[Opening INPUT MATERIAL section]
-- ==== Sys2Proof/Machine/Bist.lean ====
section
/-! DEFINITION. Self-test and repair (R393 to R402): the list of units, power waves, results, spares and fuses; and the wipes that
clear memories and registers (R27, R31, R397, R404, R407). -/

namespace Sys2Proof.Machine

/-! ### Wipes -/

/-- Every on-package memory is zero with good parity: tables, queues, buffers, stores. -/
def State.wipeMemories (s : State) : State :=
  let s := (s.wipeQueues.wipePanels).mixDefaults
  { s with
    tabs := [], bad := [], sidCol := none, mixCol := none, conCol := none, cxmCol := none, frames := [], nextId := 0
    meters := [], recs := [], lines := [], raw := [], bst := { s.bst with tested := [] } }

/-- The registers of a window return to their reset values. -/
def State.dropWindow (s : State) (w : Nat) : State := { s with regs := s.regs.filter (fun x => x.1 / 32 / 0x1_0000 ≠ w) }

/-- The table dwords that satisfy `f` read zero, and the entries that satisfy `bad` hold good parity. -/
def State.dropTabs (s : State) (f : Nat → Bool) (bad : Nat × Nat → Bool) : State :=
  { s with tabs := s.tabs.filter (fun x => !f x.1), bad := s.bad.filter (fun x => !bad x) }

/-- The engine island of a mix entry or store word known to hold a parity error. -/
def badIsland (x : Nat × Nat) : Nat := if x.1 = badStore then x.2 / 2 ^ 21 else islandOf (x.1 - 16) (x.2 % 2 ^ 22)

/-- The entries of a memory unit. -/
def State.dropUnit (s : State) (u : Nat) : State :=
  s.dropTabs (fun k => memUnit k = some u) (fun x =>
    if u < 16 then x.1 = badClause && x.2 / 8192 / 4 = u
    else if u < 64 then 16 ≤ x.1 && x.1 < badClause && badIsland x = u - 32
    else x.1 < 16)

/-- The memories of a tested unit (R397) or of one that is wiped (R31): dynamic contents are gone. -/
def State.dropMemories (s : State) (u : Nat) : State :=
  let s := s.dropUnit u
  if u < 16 then (List.range 4).foldl (fun t j => t.wipePort (4 * u + j)) s
  else if u < 64 then s.wipeStores (fun m => m = u - 32)
  else { s with meters := [], recs := [], sidCol := none }

/-! ### Groups (R393) -/

/-- Power of a unit of a group in tenths of a watt, and its time in ms. -/
def bistPower (g : Nat) : Nat := [90, 60, 70, 140, 100, 80, 30, 50, 1].getD g 0
def bistTime (g : Nat) : Nat := [28, 12, 20, 15, 40, 10, 8, 10, 1].getD g 0

/-- Groups that drive scan chains, and groups with spares. -/
def bistScan (g : Nat) : Bool := [1, 3, 5, 6, 7].contains g
def bistSpares (g : Nat) : Bool := g < 4

/-- Units of a group. -/
def State.bistUnits (s : State) (g : Nat) : Nat := if g < 4 then s.nIslands else 1

/-- Groups of a mask. -/
def maskGroups (m : Nat) : List Nat := (List.range 9).filter (fun g => m.testBit g)

/-! ### Islands and spares (R5, R399) -/

/-- The physical island that the fuses give a logical unit from manufacture (R5). -/
def Fuses.mapped (f : Fuses) (engine : Bool) (u : Nat) : Nat := (if engine then f.engineMap else f.portMap).val u u

/-- The physical island that serves a logical unit: the latest repair's, else the fused one (R5, R399). -/
def State.physical (s : State) (engine : Bool) (u : Nat) : Nat :=
  match (s.repairs.filter (fun r => r.engine = engine && r.logical = u)).reverse with
  | r :: _ => r.physical
  | [] => s.fuses.mapped engine u

/-- The spare islands of a kind that serve no unit, have been taken out by no repair and have not failed, lowest first. -/
def State.spares (s : State) (engine : Bool) : List Nat :=
  let mine := s.repairs.filter (fun r => r.engine = engine)
  (List.range 16).filter (fun p =>
    !(List.range s.nIslands).any (fun u => s.fuses.mapped engine u = p) && !mine.any (fun r => r.physical = p) &&
      !s.bst.badSpares.contains (engine, p))

/-- The island that a unit of the list runs on. -/
def State.bistIsland (s : State) (x : BistUnit) : Nat :=
  if x.group < 4 then
    (if bistEngine x.group then 16 else 0) + (if x.spare then x.unit else s.physical (bistEngine x.group) x.unit)
  else if x.group < 6 then 32 else x.group + 27

/-! ### Keys (R403) -/

/-- The slots of a mask are emptied by a cause (LAST_CLEAR); BST_KEYS_CLEARED when one was loaded. -/
def State.clearKeys (s : State) (mask cause : Nat) : State :=
  let hit := s.bst.keys.any (fun x => mask.testBit x.1)
  if hit then
    let s := s.modBst (fun b => { b with keys := b.keys.filter (fun x => !mask.testBit x.1) })
    let loaded := s.bst.keys.foldl (fun a x => a + 2 ^ x.1) 0
    ((s.setf F.BST_KEY_STATUS.LOADED loaded).setf F.BST_KEY_STATUS.LAST_CLEAR cause).raise 84 cause
  else s

/-! ### BIST_RUN (R394) -/

/-- A unit of a scan group of the mask has its REG lock set. -/
def State.bistLocked (s : State) (m : Nat) : Bool :=
  (m.testBit 1 && s.anyPort s.lockPort) || (m.testBit 3 && (List.range s.nIslands).any s.lockEng) ||
    (m.testBit 5 && s.lockSys 0x0A) || (m.testBit 6 && (s.lockSys 4 || s.lockSys 5)) ||
    (m.testBit 7 && (s.lockSys 6 || s.lockSys 7))

/-- The list of R395. -/
def State.bistList (s : State) (m : Nat) : List BistUnit :=
  (maskGroups m).flatMap (fun g => (List.range (s.bistUnits g)).map (fun u => ⟨g, u, false, 0⟩))

/-- A record with nothing tested. -/
def bistRecord (g : Nat) : List Nat := (g * 2 ^ 8) :: List.replicate 12 0

/-- The run starts, and the command parks. -/
def State.bistStart (s : State) (m : Nat) (repair : Bool) : State :=
  let s := if (List.range 9).any (fun g => m.testBit g && (bistScan g || g = 8)) then s.clearKeys 0xFFFF 2 else s
  let s := s.modBst (fun b =>
    { b with
      run := some (s.lt, repair, s.lt), units := s.bistList m, emptyTries := 0, mask := m, repairOf := []
      results := (maskGroups m).foldl (fun r g => SMap.put r g (bistRecord g)) b.results })
  ((s.setf F.BST_STATUS.WAVE 0).setf F.BST_STATUS.RUNNING 1).park

def State.bistRun (s : State) (c : Cmd) : State :=
  let m := c.word 1
  if s.bistLocked m then s.finish xLOCKED 8 []
  else if 2 ^ 9 ≤ m then s.finish xBADARG 7 []
  else if s.bst.run.isSome ∨ s.wiping then s.finish xBUSY 7 []
  else s.bistStart m ((c.word 2).testBit 0)

def execBistRun (s : State) : Host.Outcome State Fault Refusal := .next (s.xci 0x70 (fun c t => t.bistRun c))

/-! ### Waves (R395, R396) -/

/-- The units that join a wave: index in the list, with the wave's islands and power so far (tenths of a watt). -/
def State.packWave (s : State) (room : Nat) : (i : Nat) → List BistUnit → List Nat → Nat → List Nat
  | _, [], _, _ => []
  | i, x :: r, used, w =>
    let p := bistPower x.group
    let isl := s.bistIsland x
    if x.state = 0 ∧ ¬ used.contains isl ∧ w + p ≤ room then i :: State.packWave s room (i + 1) r (isl :: used) (w + p)
    else State.packWave s room (i + 1) r used w

/-- The state of listed units, by index. -/
def setUnits (l : List BistUnit) (is : List Nat) (st : Nat) : List BistUnit :=
  l.mapIdx (fun i x => if is.contains i then { x with state := st } else x)

/-- The run has nothing left to start: no unit waits, or none has fitted for as long as R396 waits. -/
def State.bistOver (s : State) : Bool :=
  !s.bst.units.any (fun x => x.state = 0) || 100 ≤ s.bst.emptyTries ||
    (s.fld F.BST_STATUS.WAVE = 0 && 1 ≤ s.bst.emptyTries)

def State.bistWave (s : State) (baseline : Nat) : State :=
  let s := s.run ltMs
  let is := s.packWave (10 * s.fld F.PWR_BUDGET - 10 * baseline) 0 s.bst.units [] 0
  if is = [] ∨ s.fld F.PWR_BUDGET < baseline then s.modBst (fun b => { b with emptyTries := b.emptyTries + 1 })
  else
    let s := s.modBst (fun b =>
      { b with units := setUnits b.units is 1, emptyTries := 0, run := b.run.map (fun r => (r.1, r.2.1, s.lt)) })
    s.setf F.BST_STATUS.WAVE (min 255 (s.fld F.BST_STATUS.WAVE + 1))

/-- BIST_WAVE_START: a baseline of 1 ms, in W, and the wave that it leaves room for. -/
def execBistWaveStart (baseline : Nat) (s : State) : Host.Outcome State Fault Refusal :=
  .next (
    if s.bst.run.isNone ∨ s.bst.units.any (fun x => x.state = 1) ∨ s.bistOver then s else s.bistWave baseline)

/-! ### What a test leaves (R397) -/

/-- A scan group returns every register and table entry of its unit to its power-on value. -/
def State.scanned (s : State) (g u : Nat) : State :=
  match g with
  | 1 =>
    let t := (List.range 4).foldl (fun t j =>
      let p := 4 * u + j
      let t := (t.wipePort p).dropWindow (0x10 + p)
      { t with ports := SMap.del t.ports p }) s
    (t.modBst (fun b => { b with tested := b.tested.filter (· ≠ u) })).dropUnit u
  | 3 =>
    let t := (s.wipeStores (fun m => m = u)).dropWindow (0x50 + u)
    let t := t.modBst (fun b => { b with tested := b.tested.filter (· ≠ 32 + u) })
    (t.dropUnit (32 + u)).dropTabs (fun k => k % 0x100_0000 < 0x8_0000 && k < 0x200_0000 && k % 0x100_0000 / 0x8000 = u)
      (fun _ => false)
  | 5 =>
    let t := s.dropWindow 0x0A
    ({ t with meters := [], recs := [], sidCol := none, bst := { t.bst with tested := t.bst.tested.filter (· ≠ 64) } }).dropUnit 64
  | 6 =>
    let t := (s.dropWindow 4).dropWindow 5
    ({ t with time := { TimeS.reset with syncFrom := t.lt }, con := ConS.reset, conCol := none }).dropTabs (fun k => tRing ≤ k && k < tCxm) (fun _ => false)
  | 7 =>
    let t := ((s.rewindLines.dropCaptures).dropWindow 6).dropWindow 7
    let t := { t with chans := [], lastCh := [], lines := [], cxmCol := none, mix := { t.mix with pictures := [] } }
    (List.range t.nCxl).foldl (fun t c => (t.setCxl c { t.cxlPort c with mapped := 0 }).startEnum c)
      (t.dropTabs (fun k => tCxm ≤ k) (fun _ => false))
  | _ => s

/-- A memory group leaves its unit's memories holding test patterns; raw reads of memories find free values. -/
def State.tested (s : State) (g u : Nat) : State :=
  if bistMemory g then
    let t := s.dropMemories (16 * g + u)
    { t with
      raw := []
      nextId := max 1 t.nextId
      bst := { t.bst with tested := (16 * g + u) :: t.bst.tested.filter (· ≠ 16 * g + u), pattern := t.bst.pattern + 1 } }
  else s.scanned g u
[Closing INPUT MATERIAL section]
YOUR OBJECTIVE –
In the data above, which lines lie between the line with "def badIsland (x" and the line with "(R5, R399). -/", inclusive? Print those lines exactly and nothing else.

OUTPUT OF THE EXERCISE –
def badIsland (x : Nat × Nat) : Nat := if x.1 = badStore then x.2 / 2 ^ 21 else islandOf (x.1 - 16) (x.2 % 2 ^ 22)

/-- The entries of a memory unit. -/
def State.dropUnit (s : State) (u : Nat) : State :=
  s.dropTabs (fun k => memUnit k = some u) (fun x =>
    if u < 16 then x.1 = badClause && x.2 / 8192 / 4 = u
    else if u < 64 then 16 ≤ x.1 && x.1 < badClause && badIsland x = u - 32
    else x.1 < 16)

/-- The memories of a tested unit (R397) or of one that is wiped (R31): dynamic contents are gone. -/
def State.dropMemories (s : State) (u : Nat) : State :=
  let s := s.dropUnit u
  if u < 16 then (List.range 4).foldl (fun t j => t.wipePort (4 * u + j)) s
  else if u < 64 then s.wipeStores (fun m => m = u - 32)
  else { s with meters := [], recs := [], sidCol := none }

/-! ### Groups (R393) -/

/-- Power of a unit of a group in tenths of a watt, and its time in ms. -/
def bistPower (g : Nat) : Nat := [90, 60, 70, 140, 100, 80, 30, 50, 1].getD g 0
def bistTime (g : Nat) : Nat := [28, 12, 20, 15, 40, 10, 8, 10, 1].getD g 0

/-- Groups that drive scan chains, and groups with spares. -/
def bistScan (g : Nat) : Bool := [1, 3, 5, 6, 7].contains g
def bistSpares (g : Nat) : Bool := g < 4

/-- Units of a group. -/
def State.bistUnits (s : State) (g : Nat) : Nat := if g < 4 then s.nIslands else 1

/-- Groups of a mask. -/
def maskGroups (m : Nat) : List Nat := (List.range 9).filter (fun g => m.testBit g)

/-! ### Islands and spares (R5, R399) -/

/-- The physical island that the fuses give a logical unit from manufacture (R5). -/
def Fuses.mapped (f : Fuses) (engine : Bool) (u : Nat) : Nat := (if engine then f.engineMap else f.portMap).val u u

/-- The physical island that serves a logical unit: the latest repair's, else the fused one (R5, R399). -/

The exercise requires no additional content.